I have created a data model for managing RNAseq analysis data. It includes entities for genes, sequencing reagents and equipment, sample details, users, and results (including expression values and differential expression analysis). The model also incorporates references for better data traceability.
This section stores information related to users, roles, and research groups. Users can have different roles, such as researchers or technicians, and belong to research groups. The RESEARCH_GROUP entity allows multiple users to participate in different studies while maintaining structured participation.

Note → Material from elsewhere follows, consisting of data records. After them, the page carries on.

-- ==== Sys2Proof/Machine/Streams.lean ====
section
/-!
DEFINITION. Stream bindings (R255 to R259), the register-cache fill (R84), and `yield`, `done` and `post` (R262 to R266).
-/

namespace Sys2Proof.Machine

/-! ### sbind and sfree (R255, R258) -/

def qIndex : Spec → BitVec 2
  | .q i => i
  | _ => 0

def sbind (s : State) (dir : Bool) (z : BitVec 3) (sx : Bool) (d a b cc : Spec) : Out :=
  finish s (do
    let i := qIndex d
    let c := curCtx s
    let (s1, v) ← gate s [opD .qName d, opA .ssrc a, opB .ssrc b, opC .ssrc cc]
    need (!(bindOf c i).bound && (qOf c i).isEmpty) (illegalOperand s 1)
    need (decide (z.toNat < 4) && !(sx && (z = 3 || dir))) (illegalOperand s 5)
    let base := valAt v 1
    let stride := (valAt v 2).toInt
    let n := (valAt v 3).toNat
    need (decide (n < 2 ^ 32) && decide (-8388608 ≤ stride) && decide (stride ≤ 8388607)) (illegalOperand s 6)
    let w := 2 ^ z.toNat
    need (base.toNat % w = 0 && (valAt v 2).toNat % w = 0) (misaligned base 0)
    if n = 0 then pure (retire s1)
    else
      let bind : Binding := ⟨base, BitVec.ofNat 32 n, BitVec.ofInt 24 stride, z, sx, dir, true, s.cur.side⟩
      pure (retire (modCur s1 (fun c => setBind c i bind))))

def execSbindLd (z : BitVec 3) (sx : Bool) (d a b cc : Spec) (s : State) : Out := sbind s false z sx d a b cc
def execSbindSt (z : BitVec 3) (sx : Bool) (d a b cc : Spec) (s : State) : Out := sbind s true z sx d a b cc

/-- Stores of a queue's store stream that have not performed. -/
def streamWts (s : State) (key : Nat) (c : Ctx) (q : Nat) : Bool :=
  s.wts.any (fun e => e.2.ctx = key && e.2.task = c.task && e.2.iter = c.iter && e.2.strm = some q)

def execSfree (d : Spec) (s : State) : Out :=
  finish s (do
    let i := qIndex d
    let (s1, _) ← gate s [opD .qName d]
    let c := curCtx s
    let b := bindOf c i
    if !b.bound then pure (retire s1)
    else if b.dir then do
      need (streamCount (qOf c i) = 0 && !streamWts s (curKey s) c i.toNat) (stallIn s .none)
      pure (retire (modCur s1 (fun c => setBind c i Binding.unbound)))
    else
      let who : Asker := .stream (curKey s) i.toNat
      pure (retire (modCur (forget s1 (fun w => w = who)) (fun c =>
        setBind (setQ c i ((qOf c i).filter (fun e => !e.stream))) i Binding.unbound))))

/-! ### Stream elements (R256, R257) -/

/-- An element of a load stream read at its address; `s` is the state as the owner sees it. -/
def readElement (s : State) (i : BitVec 2) (va : Word) : Res (State × Word) := do
  let b := bindOf (curCtx s) i
  let n := 2 ^ b.z.toNat
  elementFault s i va
  let (s1, h) ← access s va 0 needR
  let (s2, bs) ← loadBytes s1 h va 0 n false
  let v : Word := BitVec.ofNat 64 (leNat bs)
  pure (dropAnswers s2, if b.sx then signExt n v else v)

/-- The first stale element of a queue takes the value read again. -/
def renewElement (v : Word) : List QEnt → List QEnt
  | [] => []
  | e :: r => if e.stale then { e with val := v, stale := false } :: r else e :: renewElement v r

/-- The next element enters the queue; the binding ends with the last one (R256). -/
def pushElement (c : Ctx) (i : BitVec 2) (v va : Word) (id : Nat) : Ctx :=
  let b := bindOf c i
  let l := qOf c i ++ [⟨v, true, id, 0, 0, va, 0, false, false⟩]
  setBind (setQ c i l) i { b with bound := decide (streamCount l < b.remain.toNat) }

/-- A load stream reads an element again that an acquire made stale, or its next one and pushes it. -/
def fillElement (s : State) (i : BitVec 2) : Res State :=
  match (qOf (curCtx s) i).find? QEnt.stale with
  | some e => do
    let (s1, v) ← readElement s i e.va
    pure (modCur s1 (fun c => setQ c i (renewElement v (qOf c i))))
  | none => do
    let va := streamAddr (bindOf (curCtx s) i) (streamCount (qOf (curCtx s) i))
    let (s1, v) ← readElement s i va
    pure (modCur s1 (fun c => pushElement c i v va s.ids))

/-- A load stream has an element to read: one to read again, or its next one and room for it. -/
def fillDue (c : Ctx) (i : BitVec 2) : Bool :=
  (qOf c i).any QEnt.stale || (loadBound c i && decide ((qOf c i).length < 32))

/-- A load stream's read goes on waiting, in `t`: for its page walk, which is then in flight, or for its data (R341). -/
def noteWalk (s t : State) (va : Word) : State :=
  match access s va 0 needR with
  | .error (.wait _) => beginWalk t (curAsker s)
  | _ => endWalk t (curAsker s)

/-- The read of a load stream, whose walk began at number `since` if it has begun, may not issue: by a fence of the owner, a store
stream of it or its accesses in flight (R178, R206, R257, R341). -/
def fillHeld (s : State) (since : Option Nat) : Bool :=
  fenceHolds s (curKey s) s.cur.side (curCore s) .s since ||
    streamStores (curCtx s) s.cur.side (since.getD s.ids) || decide (4096 ≤ outstanding s (curKey s) s.cur.side .s)

/-- The address a load stream reads next. -/
def fillAddr (c : Ctx) (i : BitVec 2) : Word :=
  match (qOf c i).find? QEnt.stale with
  | some e => e.va
  | none => streamAddr (bindOf c i) (streamCount (qOf c i))

/-- LOAD_STREAM_FILL (R256): an element whose read would fault is not pushed. -/
def execLoadStreamFill (slot q : Nat) (s : State) : Out :=
  .next (match (slotAt s slot).ctx with
    | none => s
    | some key =>
      let c := ctxAt s key
      let i := BitVec.ofNat 2 q
      if decide (4 ≤ q) || !fillDue c i || !partRuns s c.part then s
      else
        let t := atSlot (leaveQueues s (fun w => w = .stream key q)) slot (bindOf c i).own
        let s1 := { t with cur := { t.cur with strm := some q } }
        let who : Asker := .stream key q
        if fillHeld s1 (walkSince s who) then s
        else
          match fillElement s1 i with
          | .ok u => { endWalk u who with cur := s.cur }
          | .error (.stall u) => { u with cur := s.cur }
          | .error (.wait g) => { noteWalk s1 (g s1) (fillAddr c i) with cur := s.cur }
          | .error _ => endWalk s who)

/-- The store of one pushed element (R257), numbered as its push was. -/
def issueElement (s : State) (key q : Nat) (c : Ctx) (b : Binding) (e : QEnt) : State :=
  let bytes := leBytes (2 ^ b.z.toNat) e.val.toNat
  let slot := match c.place with | .inSlot n => n | _ => c.lastSlot
  let wt : Wt :=
    { kind := .store, ctx := key, task := c.task, iter := c.iter, slot := slot, side := b.own, core := c.core,
      part := c.part, cls := .s, cmd := none, pa := e.pa, bytes := bytes,
      policy := if e.own then .update else leafWP e.leaf,
      l1 := !e.own && decide (e.pa < deviceEnd) && decide (leafCL e.leaf = 0), pc := e.pc, va := e.va, elem := 0,
      phase := .toHome, strm := some q,
      alloc := if !e.own && decide (e.pa < deviceEnd) && decide (leafCL e.leaf ≠ 2) then
          some (if leafWP e.leaf = .stream then 0 else leafEP e.leaf, leafCMP e.leaf) else none,
      own := e.own, op := e.id }
  let s1 := modCtx s key (fun c => setSeq c b.own
    { seqOf c b.own with ahead := (seqOf c b.own).ahead.filter (fun r => !aheadOver e.pa bytes.length r)
                         late := (seqOf c b.own).late.filter (fun r => !lateOver e.pa bytes.length r) })
  let sent : State := { s1 with wts := tabPut s1.wts e.id wt }
  if e.own then sent
  else
    match window s c.core e.pa with
    | .scratch pa => homeWrite s1 pa bytes
    | .device pa =>
      (match disjTakes (atSlot s slot b.own) (.device pa) .s bytes.length with
        | some p => disjStore s1 c.core pa p bytes
        | none => touchLine sent c.core (lineOf pa))
    | _ => sent

/-- The oldest element leaves a store stream; the binding ends when its last one has been written, and pops and `sfree` take it
as bound until then (log entry 91). -/
def dropElement (c : Ctx) (i : BitVec 2) : Ctx :=
  let l := (qOf c i).drop 1
  let b := bindOf c i
  setBind (setQ c i l) i (if b.remain = 0 && streamCount l = 0 then Binding.unbound else b)

/-- STORE_STREAM_WRITE (R257). -/
def execStoreStreamWrite (slot q : Nat) (s : State) : Out :=
  .next (match (slotAt s slot).ctx with
    | none => s
    | some key =>
      let c := ctxAt s key
      let i := BitVec.ofNat 2 q
      let b := bindOf c i
      match qOf c i with
      | [] => s
      | e :: _ =>
        if decide (4 ≤ q) || !(b.bound && b.dir && e.stream) || (partAt s c.part).halted then s
        else boundaryOf (modCtx (issueElement s key q c b e) key (fun c => dropElement c i)) key)

/-- What a swap makes of a context's load streams (R258): what they have read ahead goes, and they read it again after the
resume, those too that had pushed their last element. -/
def rewindStreams (c : Ctx) : Ctx :=
  [0, 1, 2, 3].foldl (fun c (i : Nat) =>
    let j := BitVec.ofNat 2 i
    let b := bindOf c j
    if b.dir then c
    else setBind (setQ c j ((qOf c j).filter (fun e => !e.stream))) j { b with bound := decide (b.remain ≠ 0) }) c

/-- A register arrives in the register cache with its value. -/
def fillReg (q : Seq) (i : BitVec 5) (v : Word) : Seq :=
  rcTouch (if i = 0 then q else { q with x := q.x.set i.toNat v i.isLt }) i

/-- REGISTER_CACHE_FILL (R84): the register arrives from the context block, through the L1 of the core (R86), and the hart issues
again. -/
def execRegisterCacheFill (slot : Nat) (s : State) : Out :=
  .next (match (slotAt s slot).ctx, (slotAt s slot).fill with
    | some key, some (sd, i) =>
      let a := ctxBlock s key + xOffset sd i
      let core := (ctxAt s key).core
      let r := readyRange false (ctxAt s key).part core false a 8 (s, true)
      if !r.2 then r.1
      else
        let s1 := blockLine core false r.1 (lineOf a)
        let s2 := modCtx s1 key (fun c => setSeq c sd (fillReg (seqOf c sd) i (memWord s1.mem a)))
        blockError (writeEvicted (modSlot s2 slot (fun l => { l with fill := none })) key sd) key sd [(a, 8)]
    | _, _ => s)

/-! ### yield (R266) -/

/-- A sequencer is ready to issue. -/
def seqReady (s : State) (slot : Nat) (sd : Side) : Bool :=
  let l := slotAt s slot
  match l.ctx with
  | none => false
  | some key => decide ((seqOf (ctxAt s key) sd).status = .running) && l.fill.isNone

/-- The other sequencers of the core that are ready. -/
def readyOthers (s : State) : List (Nat × Side) :=
  let n := 2 * curCore s
  [(n, Side.a), (n, .x), (n + 1, .a), (n + 1, .x)].filter (fun e =>
    decide (e ≠ (s.cur.slot, s.cur.side)) && seqReady s e.1 e.2)

/-- A sequencer of a slot has had an issue slot: nobody of its core owes it one any more. -/
def hadSlot (s : State) (slot : Nat) (sd : Side) : State :=
  let drop (q : Seq) : Seq :=
    match q.status with
    | .waiting (.yield owed) => { q with status := .waiting (.yield (owed.filter (fun e => e ≠ (slot, sd)))) }
    | _ => q
  { s with ctxs := s.ctxs.map (fun e => (e.1, { e.2 with a := drop e.2.a, x := drop e.2.x })) }

/-- Nothing is staged in a mirror bank, or on its way there: no work has been given its slot. -/
def Mirror.wantsNothing : Mirror → Bool
  | .staging _ | .staged _ => false
  | _ => true

/-- A context of a core is on its way out and can go on: it is runnable again at once, though its block does not hold it yet
(R266, R364). -/
def leavingRunnable (s : State) (core : Nat) : Bool :=
  s.ctxs.any (fun e => e.2.core = core &&
    (match e.2.place with | .mirror n => decide ((slotAt s n).mirror = .spilling e.1) | _ => false) &&
    (seqRunnable s e.1 .a e.2.a || seqRunnable s e.1 .x e.2.x))

/-- `yield`: no work wants the slot, and every other ready sequencer of the core has had its issue slot. -/
def execYield (s : State) : Out :=
  finish s (match (curSeq s).status with
    | .waiting (.satisfied _) => pure (retire s)
    | .waiting (.yield owed) =>
      if (pickWork s s.cur.slot (some (curKey s))).isNone && (slotAt s s.cur.slot).mirror.wantsNothing &&
          !leavingRunnable s (curCore s) && !owed.any (fun e => seqReady s e.1 e.2) then pure (retire s)
      else waitIn s (.yield owed)
    | _ => waitIn s (.yield (readyOthers s)))

/-! ### done (R259, R265) -/

/-- A queue's store stream writes every pushed element. -/
def drainStream (key : Nat) (s : State) (q : Nat) : State :=
  let c := ctxAt s key
  let i := BitVec.ofNat 2 q
  let b := bindOf c i
  if b.bound && b.dir then ((qOf c i).filter QEnt.stream).foldl (fun s e => issueElement s key q c b e) s else s

def ofCtx (key : Nat) : Asker → Bool
  | .seq k _ => k = key
  | .stream k _ => k = key
  | .fetch k _ => k = key
  | _ => false

/-- The iteration ends: store streams drain, its queues and bindings go, its context number, its slices and its slot are
free. -/
def endIteration (s : State) (key : Nat) : State :=
  let c := ctxAt s key
  let s1 := [0, 1, 2, 3].foldl (drainStream key) s
  let s2 := forget { s1 with ctxs := tabDel s1.ctxs key } (ofCtx key)
  let s3 := match c.place with
    | .inSlot n => modSlot s2 n (fun l => { l with ctx := none, request := none, fill := none })
    | _ => s2
  match taskAt s3 c.task with
  | some t => setTask s3 c.task { t with ended := t.ended + 1, cuts := tabPut t.cuts c.core s3.ids }
  | none => s3

/-- Both sequencers have executed `done`, or X has and A is idle. -/
def iterationOver (c : Ctx) : Bool := c.x.status = .done && (c.a.status = .done || c.a.status = .idle)

/-- The iteration ends where it is over; a context with a fault in its record stays for the halt and ends at the release
(R355, R362). -/
def endIfOver (s : State) (key : Nat) : State :=
  if iterationOver (ctxAt s key) && (ctxAt s key).fault.isNone then endIteration s key else s

/-- `done`; a matrix instruction of the hart in progress completes first (log entry 30). -/
def execDone (s : State) : Out :=
  finish s (do
    need (!s.mx.any (fun e => e.2.ctx = curKey s)) (stallIn s .none)
    let s1 := boundaryReset (modSeq (retire s) (fun q => { q with status := .done }))
    pure (endIfOver s1 (curKey s1)))

/-! ### post (R262 to R264) -/

/-- The completion counter's translation: needed only for a completion add. -/
def postCounter (s : State) (r : LnRec) : Res (State × Nat × WPolicy) :=
  if r.cinc = 0 then .ok (s, 0, .update)
  else do
    let (s1, h) ← access s r.caddr 0 needRW
    match h.tgt with
    | .scratch _ => .error (.fault (accessDenied r.caddr.toNat 0))
    | t => pure (s1, targetPa t, h.policy)

/-- `post`: `b` are the operands that name the cluster, `cl` the cluster they give. -/
def post (s : State) (d a : Spec) (b : List Opnd) (cl : List Word → Nat) : Out :=
  finish s (do
    let (s1, v) ← gate s ([opD .sdst d, opA .ssrc a] ++ b)
    let n := cl v
    need (n ≤ 15) (illegalOperand s 6)
    need ((partAt s (curPart s)).clus.getLsbD n) (faultWith 0x06 0 0 0)
    need (!diesCut s (dieOfSlot s.cur.slot) (dieOfCluster n)) (stallIn s .none)
    let va := valAt v 1
    need (va.toNat % 128 = 0) (misaligned va 0)
    mayAccess s .s
    afterLoad 2 va 128 s1 (fun (s2, bytes) => do
      let r := recOf (leNat bytes)
      let answer (t : State) (st : Word) : State := retire (writeDst (dropAnswers t) d st)
      if recMalformed r then pure (answer s2 2)
      else do
        let (s3, pa) ← postCounter s2 r
        match poolEntry s n r.prio with
        | none => pure (answer s3 1)
        | some e => pure (answer (acceptTask s3 (curPart s) n r va pa e (curCore s) s.ids) 0)))

def execPost (d a : Spec) (s : State) : Out := post s d a [] (fun _ => clusterOfSlot s.cur.slot)
def execPostC (d a b : Spec) (s : State) : Out := post s d a [opB .ssrc b] (fun v => (valAt v 2).toNat)

end Sys2Proof.Machine
end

This section manages the equipment and reagents used in the study. Each study can use multiple pieces of equipment and reagents, which are supplied by different vendors. The many-to-many relationship between STUDIES and EQUIPMENT/REAGENTS ensures that resources are properly tracked.
References are critical in research. This section stores scientific references, journals, and authors. Each reference can have multiple authors, and each study is linked to relevant scientific literature. The REFERENCES_has_AUTHOR entity manages this many-to-many relationship.

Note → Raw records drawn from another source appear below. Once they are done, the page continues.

/-- A queued command performs its work in one turn (the model's choice, log entry 10): it completes, its saturations counted
and its tile ready or empty, as soon as its writes have performed (R82); while its page walk waits, the walk is in flight
(R341); a fault stops it and is recorded with E = 1, and stops with it every command of a collective whose members disagree; a
stopped command stays as it is (R196, R197, R205, R309, R360). That one of a partition whose halt line is up, with writes still
to be made, does nothing from that moment on is log entry 3: R353 leaves the moment open. A contribution of another package
joins those of its collective (R204). -/
def Obligations.EngineCompletion : Prop :=
  (∀ (s : State) (id : Nat) (c : Cmd), tabGet s.cmds id = some c →
    let i := c.issuer
    let p := partAt s i.part
    let works (t : State) : Prop := exec (.engineCommandComplete id) s = .next t
    let ends (t : State) (k : Cmd) : Prop :=
      (t.wts.any (fun e => e.2.cmd = some id) = false →
        works (dropCmd (cmdTileDone (addSat t i.slot i.part (cmdSatClass c.kind) k.sats) i c.kind) id k)) ∧
      (t.wts.any (fun e => e.2.cmd = some id) = true → works { t with cmds := tabPut t.cmds id { k with stage := 2 } })
    (c.faulted = true ∨ p.halted = true ∨ (p.line = true ∧ c.stage ≠ 2) → works s) ∧
    (c.faulted = false → p.halted = false →
      (c.stage = 2 → ends s c) ∧
      (p.line = false → c.stage ≠ 2 →
        let s0 := leaveQueues s (fun w => w = .cmd id)
        (∀ t n, cmdWork s0 id c = .done t n → ends (endWalk t (.cmd id)) { c with sats := n }) ∧
        (∀ t, cmdWork s0 id c = .next t → works (endWalk t (.cmd id))) ∧
        (∀ g, cmdWork s0 id c = .wait g → works (endWalk (g s0) (.cmd id))) ∧
        (∀ g, cmdWork s0 id c = .walk g → works (beginWalk (g s0) (.cmd id))) ∧
        (∀ f t, cmdWork s0 id c = .fault f t → works ((faultsWith t id c).foldl (fun u e =>
          cmdFaults u e.1 e.2 (if e.1 = id then f else { f with val := e.2.issuer.word })) (endWalk t (.cmd id))))))) ∧
  (∀ (s : State) (id : Nat) (c : Cmd), isColl c.kind = false ∨ c.stage ≠ 1 → faultsWith s id c = [(id, c)]) ∧
  (∀ (s : State) (id n : Nat) (c e : Cmd) (k l : CollCmd) (x y : CollPart),
    c.kind = k.kind → e.kind = l.kind → c.stage = 1 → (n, e) ∈ s.cmds → e.faulted = false →
    e.issuer.part = c.issuer.part → l.gtag = k.gtag → l.seq = k.seq → x ∈ s.collIn → y ∈ s.collIn →
    sameColl c.issuer.part k.gtag k.seq x = true → sameColl c.issuer.part k.gtag k.seq y = true → x.shape ≠ y.shape →
    (n, e) ∈ faultsWith s id c) ∧
  (∀ (s : State) (id : Nat) (c : Cmd) (f : FaultReq),
    tabGet (cmdFaults s id c f).cmds id = some { c with faulted := true } ∧
    (partAt (cmdFaults s id c f) c.issuer.part).line = true) ∧
  (∀ (s : State) (part : BitVec 4) (gtag seq : BitVec 32) (rank : Nat) (shape : CollShape) (bytes : List Byte),
    let p : CollPart := ⟨part.toNat, gtag, seq, rank, shape, bytes⟩
    (s.powered = true → (partAt s part.toNat).configured = true → ∃ t,
      exec (.coll part gtag seq rank shape bytes) s = .next t ∧ p ∈ t.collIn ∧ t = { s with collIn := t.collIn } ∧
      (∀ q ∈ s.collIn, ¬(q.part = p.part ∧ q.gtag = gtag ∧ q.seq = seq ∧ q.rank = rank ∧ q.shape = shape) →
        q ∈ t.collIn)) ∧
    (s.powered = false ∨ (partAt s part.toNat).configured = false →
      exec (.coll part gtag seq rank shape bytes) s = .next s))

This section represents biological samples, gene expression values, and differential expression analysis. Each study can have multiple experimental groups (SAMPLE_GROUP), which contain multiple samples. Gene expression is recorded per sample, and values such as TPM, FPKM, and raw read counts are stored.
Differential expression analysis compares gene expression between conditions. Since it involves two conditions, the DIFFERENTIAL_EXPRESSION entity links to two SAMPLE_GROUP entities, allowing for accurate comparisons of gene expression between groups.